[Stored data entries]
/-! `setQuantity` -/

@[simp] theorem setQuantity_cmd (u : Bool) (n : Int) (d : Nat) : (setQuantity u n d s).cmd = s.cmd := rfl
@[simp] theorem setQuantity_phase (u : Bool) (n : Int) (d : Nat) : (setQuantity u n d s).phase = s.phase := rfl
@[simp] theorem setQuantity_code (u : Bool) (n : Int) (d : Nat) : (setQuantity u n d s).code = s.code := rfl
@[simp] theorem setQuantity_matchBit (u : Bool) (n : Int) (d : Nat) : (setQuantity u n d s).matchBit = s.matchBit := rfl
@[simp] theorem setQuantity_unknown (u : Bool) (n : Int) (d : Nat) : (setQuantity u n d s).unknown = u := rfl
@[simp] theorem setQuantity_result (u : Bool) (n : Int) (d : Nat) : (setQuantity u n d s).result = BitVec.ofInt 32 n := rfl
@[simp] theorem setQuantity_den (u : Bool) (n : Int) (d : Nat) : (setQuantity u n d s).den = BitVec.ofNat 32 d := rfl
@[simp] theorem setQuantity_settle (u : Bool) (n : Int) (d : Nat) : (setQuantity u n d s).settle = s.settle := rfl
@[simp] theorem setQuantity_busAddr (u : Bool) (n : Int) (d : Nat) : (setQuantity u n d s).busAddr = s.busAddr := rfl
@[simp] theorem setQuantity_unkMask (u : Bool) (n : Int) (d : Nat) : (setQuantity u n d s).unkMask = s.unkMask := rfl
@[simp] theorem setQuantity_out (u : Bool) (n : Int) (d : Nat) : (setQuantity u n d s).out = s.out := rfl
@[simp] theorem setQuantity_data (u : Bool) (n : Int) (d : Nat) : (setQuantity u n d s).data = s.data := rfl
@[simp] theorem setQuantity_dataValid (u : Bool) (n : Int) (d : Nat) : (setQuantity u n d s).dataValid = s.dataValid := rfl
@[simp] theorem setQuantity_frame (u : Bool) (n : Int) (d : Nat) : (setQuantity u n d s).frame = s.frame := rfl
@[simp] theorem setQuantity_lOp (u : Bool) (n : Int) (d : Nat) : (setQuantity u n d s).lOp = s.lOp := rfl
@[simp] theorem setQuantity_lOpc (u : Bool) (n : Int) (d : Nat) : (setQuantity u n d s).lOpc = s.lOpc := rfl
@[simp] theorem setQuantity_lNw (u : Bool) (n : Int) (d : Nat) : (setQuantity u n d s).lNw = s.lNw := rfl
@[simp] theorem setQuantity_lAddr (u : Bool) (n : Int) (d : Nat) : (setQuantity u n d s).lAddr = s.lAddr := rfl
@[simp] theorem setQuantity_lSettle (u : Bool) (n : Int) (d : Nat) : (setQuantity u n d s).lSettle = s.lSettle := rfl
@[simp] theorem setQuantity_lTxLen (u : Bool) (n : Int) (d : Nat) : (setQuantity u n d s).lTxLen = s.lTxLen := rfl
@[simp] theorem setQuantity_lCode (u : Bool) (n : Int) (d : Nat) : (setQuantity u n d s).lCode = s.lCode := rfl
@[simp] theorem setQuantity_fault (u : Bool) (n : Int) (d : Nat) : (setQuantity u n d s).fault = s.fault := rfl
@[simp] theorem setQuantity_events (u : Bool) (n : Int) (d : Nat) : (setQuantity u n d s).events = s.events := rfl
@[simp] theorem setQuantity_bus (u : Bool) (n : Int) (d : Nat) : (setQuantity u n d s).bus = s.bus := rfl
@[simp] theorem setQuantity_observed (u : Bool) (n : Int) (d : Nat) : (setQuantity u n d s).observed = s.observed := rfl
@[simp] theorem setQuantity_draws (u : Bool) (n : Int) (d : Nat) : (setQuantity u n d s).draws = s.draws := rfl

/-! `setMatch` -/

@[simp] theorem setMatch_cmd (b : Bool) : (setMatch b s).cmd = s.cmd := rfl
@[simp] theorem setMatch_phase (b : Bool) : (setMatch b s).phase = s.phase := rfl
@[simp] theorem setMatch_code (b : Bool) : (setMatch b s).code = s.code := rfl
@[simp] theorem setMatch_matchBit (b : Bool) : (setMatch b s).matchBit = b := rfl
@[simp] theorem setMatch_unknown (b : Bool) : (setMatch b s).unknown = s.unknown := rfl
@[simp] theorem setMatch_result (b : Bool) : (setMatch b s).result = s.result := rfl
@[simp] theorem setMatch_den (b : Bool) : (setMatch b s).den = s.den := rfl
@[simp] theorem setMatch_settle (b : Bool) : (setMatch b s).settle = s.settle := rfl
@[simp] theorem setMatch_busAddr (b : Bool) : (setMatch b s).busAddr = s.busAddr := rfl
@[simp] theorem setMatch_unkMask (b : Bool) : (setMatch b s).unkMask = s.unkMask := rfl
@[simp] theorem setMatch_out (b : Bool) : (setMatch b s).out = s.out := rfl
@[simp] theorem setMatch_data (b : Bool) : (setMatch b s).data = s.data := rfl
@[simp] theorem setMatch_dataValid (b : Bool) : (setMatch b s).dataValid = s.dataValid := rfl
@[simp] theorem setMatch_frame (b : Bool) : (setMatch b s).frame = s.frame := rfl
@[simp] theorem setMatch_lOp (b : Bool) : (setMatch b s).lOp = s.lOp := rfl
@[simp] theorem setMatch_lOpc (b : Bool) : (setMatch b s).lOpc = s.lOpc := rfl
@[simp] theorem setMatch_lNw (b : Bool) : (setMatch b s).lNw = s.lNw := rfl
@[simp] theorem setMatch_lAddr (b : Bool) : (setMatch b s).lAddr = s.lAddr := rfl
@[simp] theorem setMatch_lSettle (b : Bool) : (setMatch b s).lSettle = s.lSettle := rfl
@[simp] theorem setMatch_lTxLen (b : Bool) : (setMatch b s).lTxLen = s.lTxLen := rfl
@[simp] theorem setMatch_lCode (b : Bool) : (setMatch b s).lCode = s.lCode := rfl
@[simp] theorem setMatch_fault (b : Bool) : (setMatch b s).fault = s.fault := rfl
@[simp] theorem setMatch_events (b : Bool) : (setMatch b s).events = s.events := rfl
@[simp] theorem setMatch_bus (b : Bool) : (setMatch b s).bus = s.bus := rfl
@[simp] theorem setMatch_observed (b : Bool) : (setMatch b s).observed = s.observed := rfl
@[simp] theorem setMatch_draws (b : Bool) : (setMatch b s).draws = s.draws := rfl

/-! `setUnknown` -/

@[simp] theorem setUnknown_cmd (b : Bool) : (setUnknown b s).cmd = s.cmd := rfl
@[simp] theorem setUnknown_phase (b : Bool) : (setUnknown b s).phase = s.phase := rfl
@[simp] theorem setUnknown_code (b : Bool) : (setUnknown b s).code = s.code := rfl
@[simp] theorem setUnknown_matchBit (b : Bool) : (setUnknown b s).matchBit = s.matchBit := rfl
@[simp] theorem setUnknown_unknown (b : Bool) : (setUnknown b s).unknown = b := rfl
@[simp] theorem setUnknown_result (b : Bool) : (setUnknown b s).result = s.result := rfl
@[simp] theorem setUnknown_den (b : Bool) : (setUnknown b s).den = s.den := rfl
@[simp] theorem setUnknown_settle (b : Bool) : (setUnknown b s).settle = s.settle := rfl
@[simp] theorem setUnknown_busAddr (b : Bool) : (setUnknown b s).busAddr = s.busAddr := rfl
@[simp] theorem setUnknown_unkMask (b : Bool) : (setUnknown b s).unkMask = s.unkMask := rfl
@[simp] theorem setUnknown_out (b : Bool) : (setUnknown b s).out = s.out := rfl
@[simp] theorem setUnknown_data (b : Bool) : (setUnknown b s).data = s.data := rfl
@[simp] theorem setUnknown_dataValid (b : Bool) : (setUnknown b s).dataValid = s.dataValid := rfl
@[simp] theorem setUnknown_frame (b : Bool) : (setUnknown b s).frame = s.frame := rfl
@[simp] theorem setUnknown_lOp (b : Bool) : (setUnknown b s).lOp = s.lOp := rfl
@[simp] theorem setUnknown_lOpc (b : Bool) : (setUnknown b s).lOpc = s.lOpc := rfl
@[simp] theorem setUnknown_lNw (b : Bool) : (setUnknown b s).lNw = s.lNw := rfl
@[simp] theorem setUnknown_lAddr (b : Bool) : (setUnknown b s).lAddr = s.lAddr := rfl
@[simp] theorem setUnknown_lSettle (b : Bool) : (setUnknown b s).lSettle = s.lSettle := rfl
@[simp] theorem setUnknown_lTxLen (b : Bool) : (setUnknown b s).lTxLen = s.lTxLen := rfl
@[simp] theorem setUnknown_lCode (b : Bool) : (setUnknown b s).lCode = s.lCode := rfl
@[simp] theorem setUnknown_fault (b : Bool) : (setUnknown b s).fault = s.fault := rfl
@[simp] theorem setUnknown_events (b : Bool) : (setUnknown b s).events = s.events := rfl
@[simp] theorem setUnknown_bus (b : Bool) : (setUnknown b s).bus = s.bus := rfl
@[simp] theorem setUnknown_observed (b : Bool) : (setUnknown b s).observed = s.observed := rfl
@[simp] theorem setUnknown_draws (b : Bool) : (setUnknown b s).draws = s.draws := rfl

/-! `writeData` -/

@[simp] theorem writeData_cmd (i : Nat) (w : Word) : (writeData i w s).cmd = s.cmd := rfl
@[simp] theorem writeData_phase (i : Nat) (w : Word) : (writeData i w s).phase = s.phase := rfl
@[simp] theorem writeData_code (i : Nat) (w : Word) : (writeData i w s).code = s.code := rfl
@[simp] theorem writeData_matchBit (i : Nat) (w : Word) : (writeData i w s).matchBit = s.matchBit := rfl
@[simp] theorem writeData_unknown (i : Nat) (w : Word) : (writeData i w s).unknown = s.unknown := rfl
@[simp] theorem writeData_result (i : Nat) (w : Word) : (writeData i w s).result = s.result := rfl
@[simp] theorem writeData_den (i : Nat) (w : Word) : (writeData i w s).den = s.den := rfl
@[simp] theorem writeData_settle (i : Nat) (w : Word) : (writeData i w s).settle = s.settle := rfl
@[simp] theorem writeData_busAddr (i : Nat) (w : Word) : (writeData i w s).busAddr = s.busAddr := rfl
@[simp] theorem writeData_unkMask (i : Nat) (w : Word) : (writeData i w s).unkMask = s.unkMask := rfl
@[simp] theorem writeData_out (i : Nat) (w : Word) : (writeData i w s).out = s.out := rfl
@[simp] theorem writeData_data (i : Nat) (w : Word) : (writeData i w s).data = putAt i w s.data := rfl
@[simp] theorem writeData_dataValid (i : Nat) (w : Word) : (writeData i w s).dataValid = putAt i true s.dataValid := rfl
@[simp] theorem writeData_frame (i : Nat) (w : Word) : (writeData i w s).frame = s.frame := rfl
@[simp] theorem writeData_lOp (i : Nat) (w : Word) : (writeData i w s).lOp = s.lOp := rfl
@[simp] theorem writeData_lOpc (i : Nat) (w : Word) : (writeData i w s).lOpc = s.lOpc := rfl
@[simp] theorem writeData_lNw (i : Nat) (w : Word) : (writeData i w s).lNw = s.lNw := rfl
@[simp] theorem writeData_lAddr (i : Nat) (w : Word) : (writeData i w s).lAddr = s.lAddr := rfl
@[simp] theorem writeData_lSettle (i : Nat) (w : Word) : (writeData i w s).lSettle = s.lSettle := rfl
@[simp] theorem writeData_lTxLen (i : Nat) (w : Word) : (writeData i w s).lTxLen = s.lTxLen := rfl
@[simp] theorem writeData_lCode (i : Nat) (w : Word) : (writeData i w s).lCode = s.lCode := rfl
@[simp] theorem writeData_fault (i : Nat) (w : Word) : (writeData i w s).fault = s.fault := rfl
@[simp] theorem writeData_events (i : Nat) (w : Word) : (writeData i w s).events = s.events := rfl
@[simp] theorem writeData_bus (i : Nat) (w : Word) : (writeData i w s).bus = s.bus := rfl
@[simp] theorem writeData_observed (i : Nat) (w : Word) : (writeData i w s).observed = s.observed := rfl
@[simp] theorem writeData_draws (i : Nat) (w : Word) : (writeData i w s).draws = s.draws := rfl

/-! `issue` -/

@[simp] theorem issue_cmd (t : BusTxn) : (issue t s).cmd = s.cmd := rfl
@[simp] theorem issue_phase (t : BusTxn) : (issue t s).phase = s.phase := rfl
@[simp] theorem issue_code (t : BusTxn) : (issue t s).code = s.code := rfl
@[simp] theorem issue_matchBit (t : BusTxn) : (issue t s).matchBit = s.matchBit := rfl
@[simp] theorem issue_unknown (t : BusTxn) : (issue t s).unknown = s.unknown := rfl
@[simp] theorem issue_result (t : BusTxn) : (issue t s).result = s.result := rfl
@[simp] theorem issue_den (t : BusTxn) : (issue t s).den = s.den := rfl
@[simp] theorem issue_settle (t : BusTxn) : (issue t s).settle = s.settle := rfl
@[simp] theorem issue_busAddr (t : BusTxn) : (issue t s).busAddr = s.busAddr := rfl
@[simp] theorem issue_unkMask (t : BusTxn) : (issue t s).unkMask = s.unkMask := rfl
@[simp] theorem issue_out (t : BusTxn) : (issue t s).out = s.out := rfl
@[simp] theorem issue_data (t : BusTxn) : (issue t s).data = s.data := rfl
@[simp] theorem issue_dataValid (t : BusTxn) : (issue t s).dataValid = s.dataValid := rfl
@[simp] theorem issue_frame (t : BusTxn) : (issue t s).frame = s.frame := rfl
@[simp] theorem issue_lOp (t : BusTxn) : (issue t s).lOp = s.lOp := rfl
@[simp] theorem issue_lOpc (t : BusTxn) : (issue t s).lOpc = s.lOpc := rfl
@[simp] theorem issue_lNw (t : BusTxn) : (issue t s).lNw = s.lNw := rfl
@[simp] theorem issue_lAddr (t : BusTxn) : (issue t s).lAddr = s.lAddr := rfl
@[simp] theorem issue_lSettle (t : BusTxn) : (issue t s).lSettle = s.lSettle := rfl
@[simp] theorem issue_lTxLen (t : BusTxn) : (issue t s).lTxLen = s.lTxLen := rfl
@[simp] theorem issue_lCode (t : BusTxn) : (issue t s).lCode = s.lCode := rfl
@[simp] theorem issue_fault (t : BusTxn) : (issue t s).fault = s.fault := rfl
@[simp] theorem issue_events (t : BusTxn) : (issue t s).events = s.events := rfl
@[simp] theorem issue_bus (t : BusTxn) : (issue t s).bus = s.bus ++ [t] := rfl
@[simp] theorem issue_observed (t : BusTxn) : (issue t s).observed = s.observed := rfl
@[simp] theorem issue_draws (t : BusTxn) : (issue t s).draws = s.draws := rfl

/-! `observe` -/

@[simp] theorem observe_cmd (v : Reg) : (observe v s).cmd = s.cmd := rfl
@[simp] theorem observe_phase (v : Reg) : (observe v s).phase = s.phase := rfl
@[simp] theorem observe_code (v : Reg) : (observe v s).code = s.code := rfl
@[simp] theorem observe_matchBit (v : Reg) : (observe v s).matchBit = s.matchBit := rfl
@[simp] theorem observe_unknown (v : Reg) : (observe v s).unknown = s.unknown := rfl
@[simp] theorem observe_result (v : Reg) : (observe v s).result = s.result := rfl
@[simp] theorem observe_den (v : Reg) : (observe v s).den = s.den := rfl
@[simp] theorem observe_settle (v : Reg) : (observe v s).settle = s.settle := rfl
@[simp] theorem observe_busAddr (v : Reg) : (observe v s).busAddr = s.busAddr := rfl
@[simp] theorem observe_unkMask (v : Reg) : (observe v s).unkMask = s.unkMask := rfl
@[simp] theorem observe_out (v : Reg) : (observe v s).out = s.out := rfl
@[simp] theorem observe_data (v : Reg) : (observe v s).data = s.data := rfl
@[simp] theorem observe_dataValid (v : Reg) : (observe v s).dataValid = s.dataValid := rfl
@[simp] theorem observe_frame (v : Reg) : (observe v s).frame = s.frame := rfl
@[simp] theorem observe_lOp (v : Reg) : (observe v s).lOp = s.lOp := rfl
@[simp] theorem observe_lOpc (v : Reg) : (observe v s).lOpc = s.lOpc := rfl
@[simp] theorem observe_lNw (v : Reg) : (observe v s).lNw = s.lNw := rfl
@[simp] theorem observe_lAddr (v : Reg) : (observe v s).lAddr = s.lAddr := rfl
@[simp] theorem observe_lSettle (v : Reg) : (observe v s).lSettle = s.lSettle := rfl
@[simp] theorem observe_lTxLen (v : Reg) : (observe v s).lTxLen = s.lTxLen := rfl
@[simp] theorem observe_lCode (v : Reg) : (observe v s).lCode = s.lCode := rfl
@[simp] theorem observe_fault (v : Reg) : (observe v s).fault = s.fault := rfl
@[simp] theorem observe_events (v : Reg) : (observe v s).events = s.events := rfl
@[simp] theorem observe_bus (v : Reg) : (observe v s).bus = s.bus := rfl
@[simp] theorem observe_observed (v : Reg) : (observe v s).observed = s.observed ++ [v] := rfl
@[simp] theorem observe_draws (v : Reg) : (observe v s).draws = s.draws := rfl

**WORK INSTRUCTION:** Retrieve each line of the data in which the word "unkMask" can be found.

**ANSWER BOX:**
@[simp] theorem setQuantity_unkMask (u : Bool) (n : Int) (d : Nat) : (setQuantity u n d s).unkMask = s.unkMask := rfl
@[simp] theorem setMatch_unkMask (b : Bool) : (setMatch b s).unkMask = s.unkMask := rfl
@[simp] theorem setUnknown_unkMask (b : Bool) : (setUnknown b s).unkMask = s.unkMask := rfl
@[simp] theorem writeData_unkMask (i : Nat) (w : Word) : (writeData i w s).unkMask = s.unkMask := rfl
@[simp] theorem issue_unkMask (t : BusTxn) : (issue t s).unkMask = s.unkMask := rfl
@[simp] theorem observe_unkMask (v : Reg) : (observe v s).unkMask = s.unkMask := rfl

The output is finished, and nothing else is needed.